O Inter tem hoje mais de 100 mil sócios. Creio que desses 50 mil seguirão firmes. O clube precisa trabalhar para manter-se com, pelo menos, 80 mil. A receita não pode baixar mais do que 20%. O Coritiba, antes de cair, em seu auge, tinha 45 mil sócios. Na Série B, ficou com 15 mil. Isso é terrível para as finanças. O clube rebaixado tem queda de faturamento. Se previa R$ 300 milhões e tem queda de 15%, seriam R$ 45 milhões a menos. No melhor dos casos, esse clube tem perda de R$ 25 milhões.
Você acompanha o Inter, como faz com outros grandes da Série A. O que levou o clube a essa situação?
Numa conjuntura em que todos querem globalizar a marca, jogar Libertadores, não pode ser rebaixado. É o contrassenso, é muito triste. Sei que o Inter sofre problema de gestão. O modelo adotado em sua base está equivocado. O clube tem uma ótima captação, mas ela se exaure no modelo financeiro. Os jogadores são vendidos e uma pequena parte fica no clube, que se descapitaliza. A maioria comete esse erro, mas o Inter é o exemplo da vez. O clube está evoluído em algumas áreas administrativas, mas atrasado na forma de pensar o futebol.

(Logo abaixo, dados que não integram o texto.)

-- ==== Sys2Proof/Syntax.lean ====
section
/-! DEFINITION. The fourteen operations of the opcode map (spec/30_encoding.md R58), one constructor
for each row of spec/opcode_table.json, with the fields of the command word each one uses (R53).
Data ports are not part of an instruction: they are sampled with it (R51). -/

namespace Sys2Proof

/-- `sel` of `GETBIT` and `SETBIT`: which operand buffer (R52). -/
inductive BufSel where
  | opId    -- `sel` = 0: the 16-byte buffer `op_id`
  | opSrc   -- `sel` = 1: the 8-byte buffer `op_src`
deriving DecidableEq, Repr

inductive Instr where
  /-- `NOP` (R101). -/
  | nop
  /-- `CFG`: sub-second width, counter width, node width (R103). -/
  | cfg (sub cnt node : Field)
  /-- `NEXT` (R115). -/
  | next
  /-- `GETBIT`: buffer, MSB-first bit index (R70). -/
  | getbit (sel : BufSel) (index : Field)
  /-- `SETBIT`: buffer, MSB-first bit index, new value `c[0]` (R71). -/
  | setbit (sel : BufSel) (index : Field) (v : Bool)
  /-- `MAP`: logical payload offset (R75). -/
  | map (l : Field)
  /-- `STACK`: starting logical position, bit length (R79). -/
  | stack (start len : Field)
  /-- `ENCDEC`: bits (R87). -/
  | encdec (bits : Field)
  /-- `DECDEC`: bits (R88). -/
  | decdec (bits : Field)
  /-- `GETTS` (R93). -/
  | getts
  /-- `GETVER` (R94). -/
  | getver
  /-- `GETVAR` (R95). -/
  | getvar
  /-- `GETPAY`: starting logical offset, length in bits (R96). -/
  | getpay (start len : Field)
  /-- `RDREG`: register number (R125). -/
  | rdreg (number : Field)
deriving DecidableEq, Repr

/-- Pseudo-operation `NEW` of R63: the construction of a generator is `CFG`. -/
def Instr.newGenerator (sub cnt node : Field) : Instr := .cfg sub cnt node

/-- Pseudo-operation `GETPAYLOAD` of R63: the whole 86-bit payload. -/
def Instr.getPayload : Instr := .getpay 0 86

end Sys2Proof
end

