-- ==== Sys2Proof/Machine/Flags.lean ====
section
/-! DEFINITION. What decides the core's three flags, and the view that shows them: legality of a
configuration (`CONFIGURED`, spec/45_generator.md R104), the tie-break (`COUNTER_ACTIVE`, R109) and
`STATUS` (spec/10_state.md R25). There are no arithmetic flags (R9). -/

namespace Sys2Proof.Machine

/-- A configuration is legal: each width at most 64, the sum at most 86, compared as natural numbers
(R104, R56). -/
def configLegal (sub cnt node : Nat) : Bool :=
  decide (sub ≤ Config.wMax ∧ cnt ≤ Config.wMax ∧ node ≤ Config.wMax
    ∧ sub + cnt + node ≤ Config.payloadBits)

/-- `PREV_VALID = 1 and enc = PREV_SUBSEC`: the new encoding ties with the recorded one (R109). -/
def tieBreak (r : Regs) (enc : BitVec 64) : Bool := r.prevValid && decide (enc = r.prevSubsec)

/-- The new `COUNTER`: `trunc_64(COUNTER + 1)` on a tie, else 0 (R109). -/
def nextCounter (r : Regs) (tie : Bool) : BitVec 64 := if tie then r.counter + 1 else 0

/-- One flag at bit `k` of a 64-bit view. -/
def flagAt (v : Bool) (k : Nat) : BitVec 64 := (BitVec.ofBool v).setWidth 64 <<< k

/-- The `STATUS` view of `RDREG` number 7 (R25). -/
def statusView (r : Regs) : BitVec 64 :=
  flagAt r.configured 0 ||| flagAt r.prevValid 1 ||| flagAt r.counterActive 2
    ||| r.cause.setWidth 64 <<< 4

end Sys2Proof.Machine
end

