theorem witness_ResetEdgeFromEveryState : ∃ s : State, s.regs.fsm = .busy ∧
    (inputsNow s).rst = true :=
  ⟨{ inFlight calledRegs (ports 0 0 0) with inputs := [{ Inputs.quiet with rst := true }] },
    rfl, rfl⟩

/-- One state for each row of R126's table. -/
theorem witness_EveryStepFollowsTransitionTable :
    goesOn (step { State.reset with inputs := [{ Inputs.quiet with rst := true }] }) = true ∧
    goesOn (step State.reset) = true ∧ goesOn (step (atRest [ports 0 0 0])) = true ∧
    answers (step (inFlight Regs.reset (ports 0 0 0))) 0 0 0 = true ∧
    answers (step (inFlight Regs.reset (nextPorts 0 0 0 true))) 5 0 0 = true ∧
    faults (step (inFlight configuredRegs (nextPorts 0 0 0 false))) 3 0 = true ∧
    goesOn (step { State.reset with regs := { Regs.reset with fsm := .fault } }) = true := by
  decide +kernel

theorem witness_EveryAcceptedCommandEnds : ∃ s : State, s.regs.fsm = .busy ∧
    (inputsNow s).rst = false := ⟨inFlight calledRegs (nextPorts 1 2 3 true), rfl, rfl⟩

theorem witness_ResponsesCarryRecoverableCodes : ∃ (s t : State) (r : Response),
    step s = .next t ∧ t.rsp = some r ∧ r.status ≠ 0 :=
  ⟨inFlight Regs.reset (nextPorts 0 0 0 true), _, ⟨5, 0, 0⟩, rfl, rfl, by decide⟩

/-- Every clause: no entropy, and the identifier and source indices at their bounds. -/
theorem witness_FaultEntryRecordsTheCause :
    faults (step (inFlight configuredRegs (nextPorts 0 0 0 false))) 3 0 = true ∧
    faults (step (inFlight Regs.reset (ports 0x30800000 0 0))) 4 (identifierFinfo 128) = true ∧
    faults (step (inFlight Regs.reset (ports 0xC0FF0100 0 0))) 4 (identifierFinfo 297) = true ∧
    faults (step (inFlight Regs.reset (ports 0x38400000 0 0))) 4 (sourceFinfo 64) = true ∧
    faults (step (inFlight Regs.reset (ports 0x38FF0000 0 0))) 4 (sourceFinfo 255) = true := by
  decide +kernel

theorem witness_FaultIsStickyUntilReset : ∃ s : State, s.regs.fsm = .fault ∧ s.inputs.length = 2 ∧
    ∀ p ∈ s.inputs, p.rst = false :=
  ⟨{ atRest [ports 0x20000000 0 0] with regs := { Regs.reset with fsm := .fault, cause := 3 } },
    by decide, by decide, by decide⟩

theorem witness_EveryStepKeepsTheInvariant :
    Inv (inFlight calledRegs (nextPorts 1 2 3 true)).regs ∧
      goesOn (step (inFlight calledRegs (nextPorts 1 2 3 true))) = true := by decide +kernel

theorem witness_UnitAccessWritesNoRegister :
    unitAccess (.stack 0 12) = true ∧ (∃ n, Instr.rdreg 7 = .rdreg n) := ⟨rfl, 7, rfl⟩

theorem witness_UnitAccessReadsNoRegister : ∃ (i : Instr) (s u : State), unitAccess i = true ∧
    s.sampled = u.sampled ∧ s.regs ≠ u.regs :=
  ⟨.getpay 0 86, inFlight Regs.reset (ports 0 id1 0), inFlight calledRegs (ports 0 id1 0), rfl, rfl,
    by decide⟩

theorem witness_OnlyCfgAndResetWriteConfiguration : ∃ s t : State, step s = .next t ∧
    (inputsNow s).rst = false ∧ ¬ (t.regs.configured = s.regs.configured) :=
  ⟨inFlight Regs.reset (ports 0x100C0806 0 0x2A), _, rfl, rfl, by decide⟩

theorem witness_NopAnswersOk :
    (inFlight Regs.reset (ports 0x00000001 0 0)).sampled.cmd.extractLsb' 28 4 = 0#4 ∧
    (inFlight Regs.reset (ports 0x00000001 0 0)).sampled.cmd ≠ 0 := by decide

/-- The last good and the first bad index of both buffers. -/
theorem witness_GetbitReadsOneBit :
    answers (run1 (.getbit .opId 127) id1 0) 0 0 0 = true ∧
    faults (run1 (.getbit .opId 128) id1 0) 4 (identifierFinfo 128) = true ∧
    answers (run1 (.getbit .opSrc 63) 0 1) 0 0 1 = true ∧
    faults (run1 (.getbit .opSrc 64) 0 1) 4 (sourceFinfo 64) = true := by decide +kernel

theorem witness_SetbitReplacesOneBit :
    answers (run1 (.setbit .opId 127 true) 0 0) 0 1 0 = true ∧
    faults (run1 (.setbit .opId 255 true) 0 0) 4 (identifierFinfo 255) = true ∧
    answers (run1 (.setbit .opSrc 63 false) 0 3) 0 0 2 = true ∧
    faults (run1 (.setbit .opSrc 64 false) 0 3) 4 (sourceFinfo 64) = true := by decide +kernel

theorem witness_BitPrimitiveLaws : ∃ (L i j : Nat), (L = 16 ∨ L = 8) ∧ i < 8 * L ∧ j < 8 * L ∧
    j ≠ i ∧ getBit .source (3 : Source) 63 = .ok true :=
  ⟨8, 63, 0, by decide, by decide, by decide, by decide, rfl⟩

/-- Both thresholds from both sides, and both ends of the payload. -/
theorem witness_AbsoluteIsThePayloadBijection :
    absolute 11 = 47 ∧ absolute 12 = 52 ∧ absolute 23 = 63 ∧ absolute 24 = 66 ∧ absolute 85 = 127 ∧
      absolute 86 = 128 := by decide

/-- A full-width field that ends the payload, and length 0 from outside it. -/
theorem witness_StackWritesReversedField :
    ((64 : Field).toNat ≤ 64 ∧ (22 : Field).toNat + (64 : Field).toNat ≤ 86) ∧
    answers (run1 (.stack 255 0) id1 5) 0 id1 255 = true := by decide +kernel

/-- Each clause at its boundary. -/
theorem witness_StackFaultsAtFirstBadAccess :
    faults (run1 (.stack 86 1) 0 0) 4 (identifierFinfo 128) = true ∧
    faults (run1 (.stack 23 64) 0 0) 4 (identifierFinfo 128) = true ∧
    faults (run1 (.stack 87 1) 0 0) 4 (identifierFinfo 129) = true ∧
    faults (run1 (.stack 22 65) 0 0) 4 (sourceFinfo 64) = true := by decide +kernel

theorem witness_GetpayReadsPayload :
    answers (run1 (.getpay 85 1) 1 0) 0 1 0 = true ∧ answers (run1 (.getpay 255 0) 1 0) 0 0 0 = true ∧
    faults (run1 (.getpay 0 87) 1 0) 4 (identifierFinfo 128) = true ∧
    faults (run1 (.getpay 87 1) 1 0) 4 (identifierFinfo 129) = true := by decide +kernel

theorem witness_GetpayOfStackIsReversal : ∃ (start len : Field) (id : Ident) (u : State),
    len.toNat ≤ 64 ∧ start.toNat + len.toNat ≤ 86 ∧
    answers (run1 (.stack start len) 0 0x1F9) 0 id 12 = true ∧ u.sampled.opId = id :=
  ⟨0, 12, 0x0000000009F800000000000000000000#128,
    inFlight Regs.reset (ports 0 0x0000000009F800000000000000000000#128 0),
    by decide, by decide, by decide +kernel, rfl⟩

/-- The two forms of the digit count, and the widths 64 and 65. -/
theorem witness_EncdecIsTheExactQuotient :
    ((64 : Field).toNat ≤ 64 ∧ (9 : Source).toNat ≤ 9) ∧
    (10 ^ (2 - 1) ≤ (10 : Source).toNat ∧ (10 : Source).toNat < 10 ^ 2) ∧
    answers (run1 (.encdec 65) 0 1) 6 0 0 = true := by decide +kernel

theorem witness_EncodingOrderFollowsDigitStrings : (10 ≤ 99 ∧ digits10 10 = digits10 99) ∧
    encodeDecimal 5 8 = 128 ∧ encodeDecimal (5 * 10 ^ 2) 8 = 128 := by decide +kernel

theorem witness_RoundTripLosesLessThanOneStep : ∃ x : Nat, 100000000 ≤ x ∧ x ≤ 999999999 :=
  ⟨100000000, by decide, by decide⟩

theorem witness_DecdecAnswersTheNumerator : (64 : Field).toNat ≤ 64 ∧ 64 < (65 : Field).toNat := by
  decide

/-- Legal at the bounds, and each reason to refuse. -/
theorem witness_CfgConstructsOrRefuses :
    answers (run1 (.cfg 64 22 0) 0 0) 0 0 0 = true ∧ answers (run1 (.cfg 48 16 22) 0 0) 0 0 0 = true ∧
    answers (run1 (.cfg 65 0 0) 0 0) 2 0 0 = true ∧ answers (run1 (.cfg 0 128 0) 0 0) 2 0 0 = true ∧
    answers (run1 (.cfg 0 0 65) 0 0) 2 0 0 = true := by decide +kernel

theorem witness_RdregReadsNumberedRegisters : 7 < (8 : Field).toNat := by decide

theorem witness_NextChecksItsPreconditions :
    answers (exec .next (inFlight Regs.reset (nextPorts 0 1 rnd1 false))) 5 0 0 = true ∧
    faults (exec .next (inFlight configuredRegs (nextPorts 0 1 rnd1 false))) 3 0 = true := by
  decide +kernel

/-- A call of R115's example: the state, what it answers, and the accessor's state after it. -/
def exampleCall : State := inFlight configuredRegs (nextPorts 1700000000 123456789 rnd1 true)

theorem exampleCall_next :
    exec .next exampleCall = .next (after (exec .next exampleCall)) :=
  eq_next_after (by decide +kernel)

theorem witness_NextAssemblesTheIdentifier : exampleCall.regs.configured = true ∧
    LegalConfiguration exampleCall.regs ∧ exampleCall.sampled.rndOk = true := by decide

theorem witness_IdentifierReadsBack : ∃ (s t u : State) (r : Response), exec .next s = .next t ∧
    t.rsp = some r ∧ r.status = 0 ∧ u.sampled.opId = r.id :=
  ⟨exampleCall, _, inFlight Regs.reset (ports 0 id1 0), ⟨0, id1, 0⟩, exampleCall_next,
    by decide +kernel, rfl, rfl⟩

/-- The call of the second after, on another core. -/
def laterCall : State := inFlight configuredRegs (nextPorts 1700000001 123456789 rnd1 true)

theorem laterCall_next : exec .next laterCall = .next (after (exec .next laterCall)) :=
  eq_next_after (by decide +kernel)

theorem witness_TimestampsOrderIdentifiers : ∃ (s u t v : State) (r q : Response),
    exec .next s = .next t ∧ t.rsp = some r ∧ r.status = 0 ∧
    exec .next u = .next v ∧ v.rsp = some q ∧ q.status = 0 ∧
    s.sampled.nowSec.toNat % 2 ^ 36 < u.sampled.nowSec.toNat % 2 ^ 36 :=
  ⟨exampleCall, laterCall, _, _, ⟨0, id1, 0⟩,
    ⟨0, 0x06553F1019F8756FBEDCBA9876543210#128, 0⟩, exampleCall_next, by decide +kernel, rfl,
    laterCall_next, by decide +kernel, rfl, by decide⟩

/-- Program P1: the second call follows the first, here in another second. -/
theorem witness_ConsecutiveTiesCountUp : ∃ (s t u : State) (r : Response),
    s.regs.configured = true ∧ LegalConfiguration s.regs ∧ exec .next s = .next t ∧
    t.rsp = some r ∧ r.status = 0 ∧ u.regs = { t.regs with fsm := .busy } ∧
    u.sampled.rndOk = true ∧
    encodeDecimal u.sampled.nowNsec.toNat s.regs.cfgSubsecBits.toNat =
      encodeDecimal s.sampled.nowNsec.toNat s.regs.cfgSubsecBits.toNat :=
  ⟨exampleCall, _, inFlight (after (exec .next exampleCall)).regs
      (nextPorts 1700000009 123456999 rndF true), ⟨0, id1, 0⟩, by decide, by decide,
    exampleCall_next, by decide +kernel, rfl, rfl, rfl, by decide +kernel⟩

theorem witness_FirstCallIsNeverATie : ∃ (s t u : State) (r : Response) (sub cnt node : Field),
    exec (.cfg sub cnt node) s = .next t ∧ t.rsp = some r ∧ r.status = 0 ∧
    u.regs = { t.regs with fsm := .busy } ∧ u.sampled.rndOk = true :=
  ⟨inFlight Regs.reset (ports 0 0 0x2A), _,
    inFlight (after (run1 (.cfg 12 8 6) 0 0x2A)).regs (nextPorts 0 0 rnd1 true), ⟨0, 0, 0⟩, 12, 8, 6,
    eq_next_after (by decide +kernel), rfl, rfl, rfl, rfl⟩

/-- A generator without a sub-second width that has been called once. -/
theorem witness_WithoutSubsecondWidthLaterCallsTie : ∃ s : State, Inv s.regs ∧
    s.regs.configured = true ∧ s.sampled.rndOk = true ∧ s.regs.cfgSubsecBits = 0 ∧
    s.regs.prevValid = true :=
  ⟨inFlight { configure 0 2 0 0 Regs.reset with prevValid := true } (nextPorts 1 0 0 true),
    by decide, rfl, rfl, rfl, rfl⟩

/-- Two calls that differ in the high part of the second and in every unused random bit. -/
theorem witness_NextDependsOnNothingElse : ∃ s u t : State, exec .next s = .next t ∧
    u.regs = s.regs ∧ u.sampled.nowSec.toNat % 2 ^ 36 = s.sampled.nowSec.toNat % 2 ^ 36 ∧
    u.sampled.nowNsec = s.sampled.nowNsec ∧ u.sampled.rndOk = s.sampled.rndOk ∧
    u.sampled.rnd ≠ s.sampled.rnd ∧
    ∀ l, t.regs.cursor.toNat ≤ l → l < 86 →
      u.sampled.rnd.getMsbD (absolute l) = s.sampled.rnd.getMsbD (absolute l) :=
  ⟨exampleCall, inFlight configuredRegs
      (nextPorts (1700000000 + 2 ^ 40) 123456789 (rnd1 ^^^ (1#128 <<< 127)) true), _,
    exampleCall_next, rfl, by decide, rfl, rfl, by decide, by
      have h : ∀ l < 86, (rnd1 ^^^ (1#128 <<< 127)).getMsbD (absolute l) =
          rnd1.getMsbD (absolute l) := by decide +kernel
      exact fun l _ hl => h l hl⟩

/-- Program P1 before its second call, and its third call. -/
theorem witness_LaterTiedIdentifierComparesBelow :
    let s := inFlight calledRegs (nextPorts 1700000000 123456789 rndF true)
    s.regs.configured = true ∧ LegalConfiguration s.regs ∧ s.sampled.rndOk = true ∧
    2 ≤ s.regs.cfgCounterBits.toNat ∧ s.regs.prevValid = true ∧ s.regs.counter = 0 ∧
    s.regs.prevSubsec =
      BitVec.ofNat 64 (encodeDecimal s.sampled.nowNsec.toNat s.regs.cfgSubsecBits.toNat) ∧
    goesOn (exec .next s) = true ∧
    (let u := inFlight (after (exec .next s)).regs (nextPorts 1700000000 123456789 0 true)
     u.sampled.rndOk = true ∧ u.sampled.nowNsec = s.sampled.nowNsec ∧
       u.sampled.nowSec.toNat % 2 ^ 36 = s.sampled.nowSec.toNat % 2 ^ 36) := by decide +kernel

end Sys2Proof.Tests
end

section
/-! The invariants of the state (spec/10_state.md R29, R12) and who writes the configuration registers
(R13 to R17): one lemma per update of the registers, then one per operation and one per step. -/

namespace Sys2Proof.Machine

open Sys2Proof.Safety

/-! ### What a completed `NEXT` records -/

/-- The new cursor stays within the payload (R115, R81). -/
theorem generate_cur_le {r : Regs} {x : Sampled} {g : Generated} (h : generate r x = .ok g) :
    g.cur ≤ 86 := by
  obtain ⟨hfit, rfl⟩ := generate_ok r x g h
  exact fieldsFit_cur_le r _ hfit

A negociação de jogadores, um dos trunfos do clube, também fica afetada?
Em tese, os jogadores podem perder valor. Mas haverá uma debandada no grupo. Haverá necessidade de enxugar a folha e também o desejo do jogador de não atuar na Série B. Ele acaba saindo por menos do que estava previsto pelo clube. Ou seja, esse cenário é a má-gestão em seu extremo.
O que faz um clube grande entrar nessa espiral?
Sou apaixonado por futebol, estudo um pouco, mas o que vemos no Brasil está longe do que vemos em Portugal, Alemanha, Bélgica e Inglaterra. Aqui, os gastos são mal feitos. No caso do Inter, há um modelo antigo de gestão. Essa de queimar ídolos é prova da forma arcaica de pensar o futebol. Contratar técnico para ser para-raios da imprensa é ridículo. É questão orçamentária, de altos custos e baixa performance. Como o Inter não consegue ganhar um Brasileirão com um dos maiores orçamentos do Brasil? Está claro que a questão do time é psicológica. Os dirigentes, em seu modelo antiquado de administrar, tentaram de tudo e não deu certo. Como não estudaram, e agora não sabem o que fazer. Há uma falta de visão mínima. Eles (dirigentes) querem dominar tudo e não querem perder nada.